Just a quick note on today’s WSJ piece on patent reform.  I thought their coverage of KSR v. Teleflex very good, and today’s piece on “Patent Reform’s Battle Royale” gives a good sense of the complexity of the issues on the legislative agenda:

Drug makers have jealously guarded their technology against challenges by Congress and the courts, arguing that their patents make up the bulk of their real assets, and that any weakening of patent protections would discourage expensive research into next-generation cures.

Critics, however, have pushed long and hard for an overhaul of the system, which still follows the basic framework of the Patent Act of 1952, enacted well before the computer age sparked a whole new level — and style — of innovation. But the issues involved in the debate are complex, and Congress until recently had left it largely to the courts to sort them out.

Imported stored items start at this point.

/-! ### Whole calls -/

/-- The host can act and the block is idle. -/
def idle (s : State) : Prop := s.hostCanStep = true ∧ s.seq.busy = false

/-- `n` micro-step pairs of a `PWriteS`, the busy bit falling between the write and the wait. -/
def pairs (p : Periph) : Nat → List Turn
  | 0 => []
  | n + 1 => [.block, .env (.syncClear p), .block] ++ pairs p n

/-- The host's write of the word `w` to CMD, the register at RETICK_BASE. -/
def call (w : Word) : Turn := .host (.write Config.retickBase 4 w)

/-- The turns of `ADC_RESET_SEQ`, the environment completing the peripheral reset with the draw `d`. -/
def resetTurns (d : AdcResetDraw) : List Turn :=
  [.block] ++ pairs .adc 1 ++ [.block, .env (.adcReset d), .env (.syncClear .adc), .block]

/-- The turns of `ADC_CONV_SEQ`, the environment completing the conversion with the draw `v`. -/
def conversionTurns (v : BitVec 16) : List Turn :=
  pairs .adc 7 ++ [.env (.adcConv v), .block, .block] ++ pairs .adc 2

/-- Everything outside the ADC, the command sequencer, the system fields, RES0 and the model's own fields is the
same. -/
def sameOutsideAdc (s t : State) : Prop :=
  t.regs.arg0 = s.regs.arg0 ∧ t.regs.res1 = s.regs.res1 ∧ t.tick = s.tick ∧ t.tickPend = s.tickPend
    ∧ t.cmdErr = s.cmdErr ∧ t.calErr = s.calErr ∧ t.irq = s.irq ∧ t.timer = s.timer ∧ t.ic = s.ic
    ∧ t.sys.timerClk = s.sys.timerClk ∧ t.mem = s.mem

/-- Every peripheral field is the same. -/
def samePeripherals (s t : State) : Prop :=
  t.adc = s.adc ∧ t.timer = s.timer ∧ t.ic = s.ic ∧ t.sys = s.sys

/-- The latches CUR, L_ARG, L_CH, L_REF are the same. -/
def sameLatches (s t : State) : Prop :=
  t.seq.cur = s.seq.cur ∧ t.seq.lArg = s.seq.lArg ∧ t.seq.lCh = s.seq.lCh ∧ t.seq.lRef = s.seq.lRef

/-- The schedule and what the model holds of the host are the same. -/
def sameHost (s t : State) : Prop :=
  t.world.sched = s.world.sched ∧ t.world.hostWaiting = s.world.hostWaiting ∧ t.world.hostRd = s.world.hostRd

/-- Every byte of the calibration space reads as before. -/
def sameMemory (s t : State) : Prop := ∀ a, readByte t.mem a = readByte s.mem a

/-- `s` after a write that leaves the ADC's fields as `a` says, the busy bit drawn. -/
def adcWritten (a : Adc) (s : State) : State :=
  { s with
    adc := { a with syncBusy := Config.syncDraw s.world.draws }
    world := { s.world with draws := s.world.draws + 1 } }

/-- `s` after a write that leaves the timer's fields as `t` says, the busy bit drawn. -/
def timerWritten (t : Timer) (s : State) : State :=
  { s with
    timer := { t with syncBusy := Config.syncDraw s.world.draws }
    world := { s.world with draws := s.world.draws + 1 } }

/-- What MemRead returns on the memory `m` (20_memory.md rules R65, R67): the four bytes, the one at the lowest address in
bits 7:0; a listed byte as listed, an unlisted one as the factory's (log entry 7), and nothing outside the two words. -/
def memReadReturnsTheBytes (m : List Host.Cell) : Prop :=
  (∀ a b0 b1 b2 b3, readByte m a = some b0 → readByte m (a + 1) = some b1 → readByte m (a + 2) = some b2 →
      readByte m (a + 3) = some b3 → memRead m a = b3 ++ b2 ++ b1 ++ b0)
    ∧ (∀ k, k < 8 → ∃ b, readByte m (Config.calAddr + k) = some b)
    ∧ (memWf m → ∀ c ∈ m, readByte m c.1 = some c.2)
    ∧ (∀ a, Config.calAddr ≤ a → a < Config.calAddr + 8 → (∀ c ∈ m, c.1 ≠ a) →
        readByte m a = some (Config.factoryByte a))
    ∧ (∀ a, a < Config.calAddr ∨ Config.calAddr + 8 ≤ a → readByte m a = none)

/-- The next step is the block's turn: one is listed first, or none is listed. -/
def blockIsNext (s : State) : Prop := s.world.sched = [] ∨ ∃ rest, s.world.sched = .block :: rest

/-- An ADC at rest after a conversion of `ch` with `ref` whose sample was `v`, its busy bit clear, the rest of its
fields those of `a` (40_adc.md rule R135). -/
def adcAfter (ch : BitVec 5) (ref : Bool) (v : BitVec 16) (a : Adc) : Adc :=
  { a with
    enable := false
    gain := if ref then .x1 else .div2
    refsel := if ref then .int1v else .halfSupply
    posin := ch
    negin := if ref then .gndIntRef else .gndSupRef
    samptime := 0x3F
    ready := false
    result := v
    syncBusy := false
    converting := false }

/-- An ADC after a completed peripheral reset with the draw `d`, its busy bit clear (40_adc.md rule R124). -/
def adcAfterReset (d : AdcResetDraw) : Adc := { Adc.resetWith d with syncBusy := false }

/-- `n` divided ticks of the timer. -/
def ticks (n : Nat) (s : State) : State := (State.envStep .timerTick)^[n] s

I just find it strange that we have to have the same set of rules for drugs, where one patent may be the basis of a multi-billion-dollar product, and electronics, where devices may need to include thousands of different patents.  Talk about uniformity costs! 

By the way, a prescient take on the current debate, Ben Klemens’s Math You Can’t Use, can be found here.  Here’s one of his insights:

[W]hile patent laws are intended to apply to physical machines, software is something quite different. Software is not just another machine, and it is not Hamlet with numbers. It is a functional hybrid that can be duplicated at no cost, it is legible by computers in some forms and by humans in others, and it has a unique mathematical structure. All of these facts have to be taken into consideration in designing an appropriate intellectual property regime.

This is a very readable book, and I’m glad to see Brookings’ innovation shop is focusing on these issues.